-------- Material for the task --------

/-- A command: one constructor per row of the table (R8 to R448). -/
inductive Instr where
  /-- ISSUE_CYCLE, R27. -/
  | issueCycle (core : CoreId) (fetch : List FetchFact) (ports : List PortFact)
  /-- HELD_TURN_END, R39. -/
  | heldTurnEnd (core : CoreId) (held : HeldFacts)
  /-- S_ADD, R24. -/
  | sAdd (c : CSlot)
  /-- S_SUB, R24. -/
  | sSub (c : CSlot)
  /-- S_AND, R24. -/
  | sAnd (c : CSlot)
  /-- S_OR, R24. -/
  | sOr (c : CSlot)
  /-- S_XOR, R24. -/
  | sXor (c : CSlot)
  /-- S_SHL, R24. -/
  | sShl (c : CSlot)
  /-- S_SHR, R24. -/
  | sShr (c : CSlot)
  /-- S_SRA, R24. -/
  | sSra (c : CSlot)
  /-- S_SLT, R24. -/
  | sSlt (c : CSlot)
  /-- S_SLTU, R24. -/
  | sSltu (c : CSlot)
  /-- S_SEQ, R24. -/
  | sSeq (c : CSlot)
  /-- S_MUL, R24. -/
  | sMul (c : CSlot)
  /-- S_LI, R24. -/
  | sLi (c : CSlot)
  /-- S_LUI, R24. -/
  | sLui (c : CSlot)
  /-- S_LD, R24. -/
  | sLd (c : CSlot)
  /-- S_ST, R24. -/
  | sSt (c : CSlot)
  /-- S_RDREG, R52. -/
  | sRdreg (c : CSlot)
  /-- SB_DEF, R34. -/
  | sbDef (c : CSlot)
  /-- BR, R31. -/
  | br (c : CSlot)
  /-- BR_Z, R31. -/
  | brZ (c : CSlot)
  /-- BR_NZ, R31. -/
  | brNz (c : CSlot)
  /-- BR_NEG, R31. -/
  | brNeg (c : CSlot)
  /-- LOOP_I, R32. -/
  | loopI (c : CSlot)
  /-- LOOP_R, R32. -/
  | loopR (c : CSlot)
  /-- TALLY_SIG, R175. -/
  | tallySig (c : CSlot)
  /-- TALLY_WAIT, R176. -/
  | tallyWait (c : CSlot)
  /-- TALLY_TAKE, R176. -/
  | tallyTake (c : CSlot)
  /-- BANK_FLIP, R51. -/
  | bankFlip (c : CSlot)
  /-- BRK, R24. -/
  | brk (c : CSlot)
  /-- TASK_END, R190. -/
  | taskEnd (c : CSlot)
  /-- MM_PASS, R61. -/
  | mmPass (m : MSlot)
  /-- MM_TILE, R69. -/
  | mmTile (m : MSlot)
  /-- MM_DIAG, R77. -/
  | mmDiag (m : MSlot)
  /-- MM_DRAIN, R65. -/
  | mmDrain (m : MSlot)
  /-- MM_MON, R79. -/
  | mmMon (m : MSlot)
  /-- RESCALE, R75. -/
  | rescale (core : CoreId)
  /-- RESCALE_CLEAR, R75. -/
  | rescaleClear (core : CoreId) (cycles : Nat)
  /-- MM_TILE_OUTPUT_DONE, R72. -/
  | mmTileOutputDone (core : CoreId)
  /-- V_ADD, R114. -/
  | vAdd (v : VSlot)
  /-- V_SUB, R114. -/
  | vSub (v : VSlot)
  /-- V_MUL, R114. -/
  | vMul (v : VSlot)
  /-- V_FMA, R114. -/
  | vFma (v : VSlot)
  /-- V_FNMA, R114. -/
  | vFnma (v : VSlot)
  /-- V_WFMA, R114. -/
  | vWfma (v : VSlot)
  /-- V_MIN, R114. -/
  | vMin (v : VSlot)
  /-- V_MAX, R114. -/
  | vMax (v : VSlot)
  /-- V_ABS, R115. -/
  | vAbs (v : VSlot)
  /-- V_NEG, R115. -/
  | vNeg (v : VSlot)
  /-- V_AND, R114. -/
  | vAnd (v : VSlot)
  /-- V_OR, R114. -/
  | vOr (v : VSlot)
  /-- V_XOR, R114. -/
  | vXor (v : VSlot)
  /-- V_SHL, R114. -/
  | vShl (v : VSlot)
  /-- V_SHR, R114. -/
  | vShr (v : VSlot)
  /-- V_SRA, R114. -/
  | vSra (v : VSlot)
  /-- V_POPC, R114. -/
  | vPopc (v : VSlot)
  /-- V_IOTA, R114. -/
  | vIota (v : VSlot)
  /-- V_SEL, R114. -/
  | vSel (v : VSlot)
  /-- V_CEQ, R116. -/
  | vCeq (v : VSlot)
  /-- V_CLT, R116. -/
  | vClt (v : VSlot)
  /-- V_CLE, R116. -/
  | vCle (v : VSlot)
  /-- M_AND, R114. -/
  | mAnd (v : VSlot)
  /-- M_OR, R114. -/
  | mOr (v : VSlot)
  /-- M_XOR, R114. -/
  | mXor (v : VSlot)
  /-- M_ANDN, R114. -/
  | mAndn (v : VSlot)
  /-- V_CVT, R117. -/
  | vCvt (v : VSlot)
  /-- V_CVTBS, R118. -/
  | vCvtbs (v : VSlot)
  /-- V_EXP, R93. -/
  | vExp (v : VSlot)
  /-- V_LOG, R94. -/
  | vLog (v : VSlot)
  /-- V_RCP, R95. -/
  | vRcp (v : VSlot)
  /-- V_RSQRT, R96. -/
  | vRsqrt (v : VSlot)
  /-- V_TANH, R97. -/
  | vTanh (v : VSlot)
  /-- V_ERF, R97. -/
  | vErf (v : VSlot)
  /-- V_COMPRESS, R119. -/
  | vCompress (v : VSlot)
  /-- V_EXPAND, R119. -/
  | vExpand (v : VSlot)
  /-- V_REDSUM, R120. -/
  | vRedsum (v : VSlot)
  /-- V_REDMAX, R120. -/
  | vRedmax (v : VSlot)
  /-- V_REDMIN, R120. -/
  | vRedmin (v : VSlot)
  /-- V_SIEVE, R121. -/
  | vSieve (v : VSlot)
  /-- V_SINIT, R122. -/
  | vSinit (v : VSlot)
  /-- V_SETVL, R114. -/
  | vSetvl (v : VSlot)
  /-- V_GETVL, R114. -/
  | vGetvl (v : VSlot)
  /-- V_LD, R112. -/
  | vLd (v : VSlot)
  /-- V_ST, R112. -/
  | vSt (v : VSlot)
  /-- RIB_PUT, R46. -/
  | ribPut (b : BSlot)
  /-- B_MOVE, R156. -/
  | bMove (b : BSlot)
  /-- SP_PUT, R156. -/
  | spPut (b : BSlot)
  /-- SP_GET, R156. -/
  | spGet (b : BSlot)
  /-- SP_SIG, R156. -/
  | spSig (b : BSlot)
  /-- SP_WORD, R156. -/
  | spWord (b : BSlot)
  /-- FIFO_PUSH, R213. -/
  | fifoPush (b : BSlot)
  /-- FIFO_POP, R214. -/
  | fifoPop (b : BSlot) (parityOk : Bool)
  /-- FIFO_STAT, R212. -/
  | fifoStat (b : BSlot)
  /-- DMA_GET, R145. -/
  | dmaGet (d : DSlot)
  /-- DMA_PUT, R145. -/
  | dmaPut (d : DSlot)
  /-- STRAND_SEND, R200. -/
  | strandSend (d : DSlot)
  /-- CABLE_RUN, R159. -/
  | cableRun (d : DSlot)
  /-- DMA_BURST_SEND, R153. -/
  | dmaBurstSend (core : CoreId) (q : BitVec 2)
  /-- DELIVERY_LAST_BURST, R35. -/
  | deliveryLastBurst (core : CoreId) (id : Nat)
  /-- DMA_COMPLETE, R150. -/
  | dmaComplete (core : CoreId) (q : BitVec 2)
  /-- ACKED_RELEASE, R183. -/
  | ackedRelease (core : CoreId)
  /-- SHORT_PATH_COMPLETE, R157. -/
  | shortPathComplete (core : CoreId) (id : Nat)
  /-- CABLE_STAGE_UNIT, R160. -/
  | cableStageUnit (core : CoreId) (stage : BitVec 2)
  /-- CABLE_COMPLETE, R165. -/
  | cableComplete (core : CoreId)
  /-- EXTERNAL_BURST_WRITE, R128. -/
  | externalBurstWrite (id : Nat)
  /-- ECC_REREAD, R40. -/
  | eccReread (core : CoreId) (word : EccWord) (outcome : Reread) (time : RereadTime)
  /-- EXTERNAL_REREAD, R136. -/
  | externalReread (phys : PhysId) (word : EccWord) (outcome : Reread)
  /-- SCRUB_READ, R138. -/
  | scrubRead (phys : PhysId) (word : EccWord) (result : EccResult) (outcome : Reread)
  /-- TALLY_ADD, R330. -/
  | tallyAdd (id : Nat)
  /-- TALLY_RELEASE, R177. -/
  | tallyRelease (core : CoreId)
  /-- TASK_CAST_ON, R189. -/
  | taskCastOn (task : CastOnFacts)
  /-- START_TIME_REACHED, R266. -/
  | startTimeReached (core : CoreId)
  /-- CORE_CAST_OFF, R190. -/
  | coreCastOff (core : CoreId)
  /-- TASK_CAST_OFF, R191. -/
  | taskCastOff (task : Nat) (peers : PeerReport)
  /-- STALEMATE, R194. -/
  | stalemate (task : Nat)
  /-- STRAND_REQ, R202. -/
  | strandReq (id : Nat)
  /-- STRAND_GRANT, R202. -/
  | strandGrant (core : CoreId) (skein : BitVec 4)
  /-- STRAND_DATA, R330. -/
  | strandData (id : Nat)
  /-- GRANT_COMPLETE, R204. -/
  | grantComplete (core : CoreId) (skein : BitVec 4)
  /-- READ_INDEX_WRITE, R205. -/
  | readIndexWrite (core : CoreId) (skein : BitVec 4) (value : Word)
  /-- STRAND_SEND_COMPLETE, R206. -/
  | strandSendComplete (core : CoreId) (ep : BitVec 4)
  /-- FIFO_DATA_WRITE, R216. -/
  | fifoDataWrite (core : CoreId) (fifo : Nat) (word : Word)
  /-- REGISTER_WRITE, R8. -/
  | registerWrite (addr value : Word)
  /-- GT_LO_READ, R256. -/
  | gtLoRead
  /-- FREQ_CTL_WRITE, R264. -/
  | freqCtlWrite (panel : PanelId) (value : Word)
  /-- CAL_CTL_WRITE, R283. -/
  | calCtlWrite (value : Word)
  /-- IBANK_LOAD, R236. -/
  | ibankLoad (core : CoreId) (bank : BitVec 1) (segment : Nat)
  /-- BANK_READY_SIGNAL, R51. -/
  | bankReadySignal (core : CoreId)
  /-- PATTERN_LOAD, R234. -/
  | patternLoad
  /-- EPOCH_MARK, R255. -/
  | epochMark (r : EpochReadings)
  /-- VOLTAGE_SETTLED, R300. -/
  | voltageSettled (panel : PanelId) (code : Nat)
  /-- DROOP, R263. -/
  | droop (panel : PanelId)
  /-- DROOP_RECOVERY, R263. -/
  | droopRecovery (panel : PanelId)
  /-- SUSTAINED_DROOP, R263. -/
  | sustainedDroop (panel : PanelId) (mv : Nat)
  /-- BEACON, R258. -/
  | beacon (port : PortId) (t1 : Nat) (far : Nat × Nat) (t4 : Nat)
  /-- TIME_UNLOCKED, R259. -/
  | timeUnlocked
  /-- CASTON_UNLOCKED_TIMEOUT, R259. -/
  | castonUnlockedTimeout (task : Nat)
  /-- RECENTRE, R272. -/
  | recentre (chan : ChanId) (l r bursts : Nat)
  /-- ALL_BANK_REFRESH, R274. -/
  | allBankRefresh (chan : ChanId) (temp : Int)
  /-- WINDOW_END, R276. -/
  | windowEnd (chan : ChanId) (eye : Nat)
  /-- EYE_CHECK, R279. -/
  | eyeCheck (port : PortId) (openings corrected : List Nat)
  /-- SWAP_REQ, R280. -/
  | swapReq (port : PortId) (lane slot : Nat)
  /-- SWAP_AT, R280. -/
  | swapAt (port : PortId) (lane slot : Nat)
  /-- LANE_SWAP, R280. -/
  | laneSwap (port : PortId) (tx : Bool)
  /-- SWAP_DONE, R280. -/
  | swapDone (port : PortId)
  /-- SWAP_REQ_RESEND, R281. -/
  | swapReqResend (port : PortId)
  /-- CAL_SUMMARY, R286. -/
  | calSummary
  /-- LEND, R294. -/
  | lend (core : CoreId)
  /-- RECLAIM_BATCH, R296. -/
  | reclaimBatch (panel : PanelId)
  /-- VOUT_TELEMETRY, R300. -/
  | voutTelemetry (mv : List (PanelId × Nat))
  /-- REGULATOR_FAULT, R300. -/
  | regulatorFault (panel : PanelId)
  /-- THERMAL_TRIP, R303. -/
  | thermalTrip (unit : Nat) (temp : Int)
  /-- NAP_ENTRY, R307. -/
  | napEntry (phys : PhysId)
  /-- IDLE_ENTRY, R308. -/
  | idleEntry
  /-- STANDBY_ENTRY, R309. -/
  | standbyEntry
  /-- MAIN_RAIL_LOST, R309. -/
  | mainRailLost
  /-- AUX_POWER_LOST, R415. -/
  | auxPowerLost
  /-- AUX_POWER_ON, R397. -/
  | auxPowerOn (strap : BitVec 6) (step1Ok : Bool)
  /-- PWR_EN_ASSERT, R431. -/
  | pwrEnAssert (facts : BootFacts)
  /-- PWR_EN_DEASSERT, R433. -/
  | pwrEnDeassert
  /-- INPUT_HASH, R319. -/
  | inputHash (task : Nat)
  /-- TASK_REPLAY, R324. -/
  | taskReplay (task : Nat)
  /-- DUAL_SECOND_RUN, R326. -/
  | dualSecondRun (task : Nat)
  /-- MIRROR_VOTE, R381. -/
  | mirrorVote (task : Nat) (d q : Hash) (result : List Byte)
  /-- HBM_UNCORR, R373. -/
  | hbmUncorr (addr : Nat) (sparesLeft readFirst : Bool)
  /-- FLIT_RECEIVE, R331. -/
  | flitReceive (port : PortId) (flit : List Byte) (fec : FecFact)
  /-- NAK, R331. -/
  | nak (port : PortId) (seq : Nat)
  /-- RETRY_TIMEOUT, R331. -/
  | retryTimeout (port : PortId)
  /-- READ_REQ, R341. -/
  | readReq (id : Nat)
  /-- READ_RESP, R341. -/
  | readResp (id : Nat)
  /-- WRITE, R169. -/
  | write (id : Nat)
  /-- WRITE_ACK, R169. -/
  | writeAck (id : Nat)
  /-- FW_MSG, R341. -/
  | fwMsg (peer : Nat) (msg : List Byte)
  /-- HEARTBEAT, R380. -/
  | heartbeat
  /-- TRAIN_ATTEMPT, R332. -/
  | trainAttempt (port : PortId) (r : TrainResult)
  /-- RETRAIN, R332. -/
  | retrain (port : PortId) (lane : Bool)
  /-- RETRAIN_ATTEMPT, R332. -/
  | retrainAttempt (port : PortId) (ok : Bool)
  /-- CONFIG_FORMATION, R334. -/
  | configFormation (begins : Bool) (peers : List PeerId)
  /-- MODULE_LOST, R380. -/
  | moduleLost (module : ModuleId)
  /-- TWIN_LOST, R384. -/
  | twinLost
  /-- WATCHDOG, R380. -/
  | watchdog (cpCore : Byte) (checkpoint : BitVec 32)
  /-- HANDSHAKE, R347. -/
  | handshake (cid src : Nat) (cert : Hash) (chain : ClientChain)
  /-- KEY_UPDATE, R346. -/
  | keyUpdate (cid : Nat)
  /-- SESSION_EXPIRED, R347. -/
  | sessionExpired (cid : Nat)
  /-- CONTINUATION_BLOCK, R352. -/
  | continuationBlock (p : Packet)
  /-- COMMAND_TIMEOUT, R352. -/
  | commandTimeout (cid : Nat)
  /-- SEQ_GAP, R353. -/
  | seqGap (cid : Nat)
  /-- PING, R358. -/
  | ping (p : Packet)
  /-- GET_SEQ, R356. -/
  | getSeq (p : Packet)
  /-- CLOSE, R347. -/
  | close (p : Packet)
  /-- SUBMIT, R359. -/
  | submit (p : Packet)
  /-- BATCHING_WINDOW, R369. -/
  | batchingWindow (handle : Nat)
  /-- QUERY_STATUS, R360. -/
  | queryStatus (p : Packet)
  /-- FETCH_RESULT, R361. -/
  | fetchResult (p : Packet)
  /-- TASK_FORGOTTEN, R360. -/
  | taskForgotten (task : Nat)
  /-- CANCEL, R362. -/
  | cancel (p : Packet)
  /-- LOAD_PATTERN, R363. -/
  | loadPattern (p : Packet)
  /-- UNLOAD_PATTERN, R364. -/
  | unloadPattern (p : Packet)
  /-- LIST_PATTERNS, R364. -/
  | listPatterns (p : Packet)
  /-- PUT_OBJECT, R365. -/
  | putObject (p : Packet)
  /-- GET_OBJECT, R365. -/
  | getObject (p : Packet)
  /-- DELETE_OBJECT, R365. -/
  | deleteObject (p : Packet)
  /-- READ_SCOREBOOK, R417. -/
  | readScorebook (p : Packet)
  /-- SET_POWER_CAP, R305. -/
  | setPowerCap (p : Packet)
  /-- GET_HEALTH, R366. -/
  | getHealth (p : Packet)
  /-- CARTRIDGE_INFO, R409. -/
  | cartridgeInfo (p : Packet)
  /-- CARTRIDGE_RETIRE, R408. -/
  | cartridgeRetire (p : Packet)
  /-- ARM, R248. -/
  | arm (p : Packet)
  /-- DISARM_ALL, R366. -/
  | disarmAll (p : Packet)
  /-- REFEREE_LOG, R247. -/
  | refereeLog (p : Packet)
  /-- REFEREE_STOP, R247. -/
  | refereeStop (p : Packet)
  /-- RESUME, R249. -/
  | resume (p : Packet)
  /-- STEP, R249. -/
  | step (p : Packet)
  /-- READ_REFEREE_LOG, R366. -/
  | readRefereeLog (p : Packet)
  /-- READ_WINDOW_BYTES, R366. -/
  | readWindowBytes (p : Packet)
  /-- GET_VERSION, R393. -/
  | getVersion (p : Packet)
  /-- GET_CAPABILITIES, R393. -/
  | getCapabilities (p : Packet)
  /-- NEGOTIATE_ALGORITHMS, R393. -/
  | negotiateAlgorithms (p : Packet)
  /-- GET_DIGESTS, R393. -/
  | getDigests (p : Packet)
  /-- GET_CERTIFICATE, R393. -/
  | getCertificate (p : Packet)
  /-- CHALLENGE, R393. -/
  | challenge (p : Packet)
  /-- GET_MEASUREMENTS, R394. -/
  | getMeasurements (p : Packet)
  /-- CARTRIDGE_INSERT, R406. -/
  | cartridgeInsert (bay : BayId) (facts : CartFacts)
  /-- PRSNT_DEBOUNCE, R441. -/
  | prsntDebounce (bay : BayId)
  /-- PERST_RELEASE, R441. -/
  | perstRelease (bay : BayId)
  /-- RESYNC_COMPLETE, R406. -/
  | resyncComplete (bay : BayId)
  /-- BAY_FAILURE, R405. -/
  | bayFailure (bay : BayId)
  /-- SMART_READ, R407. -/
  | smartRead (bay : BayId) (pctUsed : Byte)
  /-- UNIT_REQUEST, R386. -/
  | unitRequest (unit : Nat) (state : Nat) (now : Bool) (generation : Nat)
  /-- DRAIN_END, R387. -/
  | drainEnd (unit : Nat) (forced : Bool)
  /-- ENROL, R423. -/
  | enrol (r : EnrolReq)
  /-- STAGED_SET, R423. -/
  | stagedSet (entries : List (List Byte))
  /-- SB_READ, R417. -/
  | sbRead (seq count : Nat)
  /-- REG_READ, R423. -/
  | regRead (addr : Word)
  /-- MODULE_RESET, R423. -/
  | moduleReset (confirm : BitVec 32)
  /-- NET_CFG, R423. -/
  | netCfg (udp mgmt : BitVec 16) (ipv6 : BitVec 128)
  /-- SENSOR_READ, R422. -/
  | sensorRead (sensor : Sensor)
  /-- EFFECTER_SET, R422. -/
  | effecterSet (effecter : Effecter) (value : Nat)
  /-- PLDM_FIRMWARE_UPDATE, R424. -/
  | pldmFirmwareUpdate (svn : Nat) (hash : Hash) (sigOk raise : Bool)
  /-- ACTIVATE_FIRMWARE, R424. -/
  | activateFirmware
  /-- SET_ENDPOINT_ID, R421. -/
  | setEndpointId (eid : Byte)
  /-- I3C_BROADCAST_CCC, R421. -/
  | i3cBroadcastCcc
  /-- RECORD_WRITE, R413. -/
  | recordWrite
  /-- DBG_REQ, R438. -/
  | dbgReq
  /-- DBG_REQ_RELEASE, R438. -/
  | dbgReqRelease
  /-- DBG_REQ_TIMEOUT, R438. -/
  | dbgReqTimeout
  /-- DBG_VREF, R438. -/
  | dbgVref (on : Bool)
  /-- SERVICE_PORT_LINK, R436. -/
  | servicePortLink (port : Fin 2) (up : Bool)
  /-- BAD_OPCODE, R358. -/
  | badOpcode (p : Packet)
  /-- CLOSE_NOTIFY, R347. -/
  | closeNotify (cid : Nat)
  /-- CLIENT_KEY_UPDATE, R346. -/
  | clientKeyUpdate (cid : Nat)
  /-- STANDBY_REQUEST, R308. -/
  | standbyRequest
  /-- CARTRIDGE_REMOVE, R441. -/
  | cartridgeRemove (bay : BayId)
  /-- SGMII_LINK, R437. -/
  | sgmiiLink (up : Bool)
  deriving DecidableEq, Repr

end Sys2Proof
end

--------
-------- Material for the task --------

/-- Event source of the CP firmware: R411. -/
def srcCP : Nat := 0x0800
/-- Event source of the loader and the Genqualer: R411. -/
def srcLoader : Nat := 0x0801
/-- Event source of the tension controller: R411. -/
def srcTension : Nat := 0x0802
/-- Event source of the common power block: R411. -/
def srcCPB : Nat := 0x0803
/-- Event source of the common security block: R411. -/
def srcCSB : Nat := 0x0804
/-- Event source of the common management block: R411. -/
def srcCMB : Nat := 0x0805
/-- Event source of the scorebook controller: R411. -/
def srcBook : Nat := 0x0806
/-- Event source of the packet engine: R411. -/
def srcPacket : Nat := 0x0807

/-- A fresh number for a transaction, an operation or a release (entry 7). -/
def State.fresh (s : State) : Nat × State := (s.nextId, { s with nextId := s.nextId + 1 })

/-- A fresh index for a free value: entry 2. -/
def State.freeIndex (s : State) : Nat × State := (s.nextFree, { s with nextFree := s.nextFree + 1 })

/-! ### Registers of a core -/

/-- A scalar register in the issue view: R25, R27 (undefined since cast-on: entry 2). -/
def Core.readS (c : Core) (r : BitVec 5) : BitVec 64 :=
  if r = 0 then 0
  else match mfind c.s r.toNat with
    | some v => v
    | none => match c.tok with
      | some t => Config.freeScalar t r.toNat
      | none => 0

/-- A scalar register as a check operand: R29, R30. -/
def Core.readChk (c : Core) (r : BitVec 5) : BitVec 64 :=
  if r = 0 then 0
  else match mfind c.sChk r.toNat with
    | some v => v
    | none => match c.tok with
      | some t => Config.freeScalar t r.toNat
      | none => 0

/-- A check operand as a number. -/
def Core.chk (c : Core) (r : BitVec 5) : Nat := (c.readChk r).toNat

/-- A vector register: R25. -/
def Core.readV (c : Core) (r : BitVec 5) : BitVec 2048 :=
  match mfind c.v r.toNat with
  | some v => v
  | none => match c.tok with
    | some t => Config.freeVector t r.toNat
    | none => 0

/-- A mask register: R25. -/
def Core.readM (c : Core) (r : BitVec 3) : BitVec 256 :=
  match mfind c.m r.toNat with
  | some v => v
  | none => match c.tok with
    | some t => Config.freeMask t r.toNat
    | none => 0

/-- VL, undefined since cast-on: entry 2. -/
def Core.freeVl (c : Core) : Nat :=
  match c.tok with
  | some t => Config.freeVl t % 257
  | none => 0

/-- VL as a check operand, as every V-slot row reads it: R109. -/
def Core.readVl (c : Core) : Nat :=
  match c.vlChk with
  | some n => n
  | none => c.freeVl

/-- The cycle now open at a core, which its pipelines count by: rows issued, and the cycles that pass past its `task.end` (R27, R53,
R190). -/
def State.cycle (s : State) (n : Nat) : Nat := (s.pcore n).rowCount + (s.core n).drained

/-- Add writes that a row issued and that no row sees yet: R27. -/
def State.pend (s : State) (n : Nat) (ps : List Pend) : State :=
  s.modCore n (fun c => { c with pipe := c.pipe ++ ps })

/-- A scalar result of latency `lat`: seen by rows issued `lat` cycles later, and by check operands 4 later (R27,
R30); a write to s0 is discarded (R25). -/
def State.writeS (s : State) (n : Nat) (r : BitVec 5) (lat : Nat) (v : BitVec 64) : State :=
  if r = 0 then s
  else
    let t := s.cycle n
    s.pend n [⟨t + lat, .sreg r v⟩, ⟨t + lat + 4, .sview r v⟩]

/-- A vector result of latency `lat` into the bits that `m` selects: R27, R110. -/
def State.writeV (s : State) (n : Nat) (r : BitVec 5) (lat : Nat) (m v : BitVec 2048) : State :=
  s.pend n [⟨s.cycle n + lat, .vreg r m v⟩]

--------

** The task **
Using the listing above, return word for word each line from the one that has "TASK_CAST_ON, R189. -/" through the one that has "STRAND_SEND_COMPLETE, R206. -/", and no line outside that range.

** Task result **
  /-- TASK_CAST_ON, R189. -/
  | taskCastOn (task : CastOnFacts)
  /-- START_TIME_REACHED, R266. -/
  | startTimeReached (core : CoreId)
  /-- CORE_CAST_OFF, R190. -/
  | coreCastOff (core : CoreId)
  /-- TASK_CAST_OFF, R191. -/
  | taskCastOff (task : Nat) (peers : PeerReport)
  /-- STALEMATE, R194. -/
  | stalemate (task : Nat)
  /-- STRAND_REQ, R202. -/
  | strandReq (id : Nat)
  /-- STRAND_GRANT, R202. -/
  | strandGrant (core : CoreId) (skein : BitVec 4)
  /-- STRAND_DATA, R330. -/
  | strandData (id : Nat)
  /-- GRANT_COMPLETE, R204. -/
  | grantComplete (core : CoreId) (skein : BitVec 4)
  /-- READ_INDEX_WRITE, R205. -/
  | readIndexWrite (core : CoreId) (skein : BitVec 4) (value : Word)
  /-- STRAND_SEND_COMPLETE, R206. -/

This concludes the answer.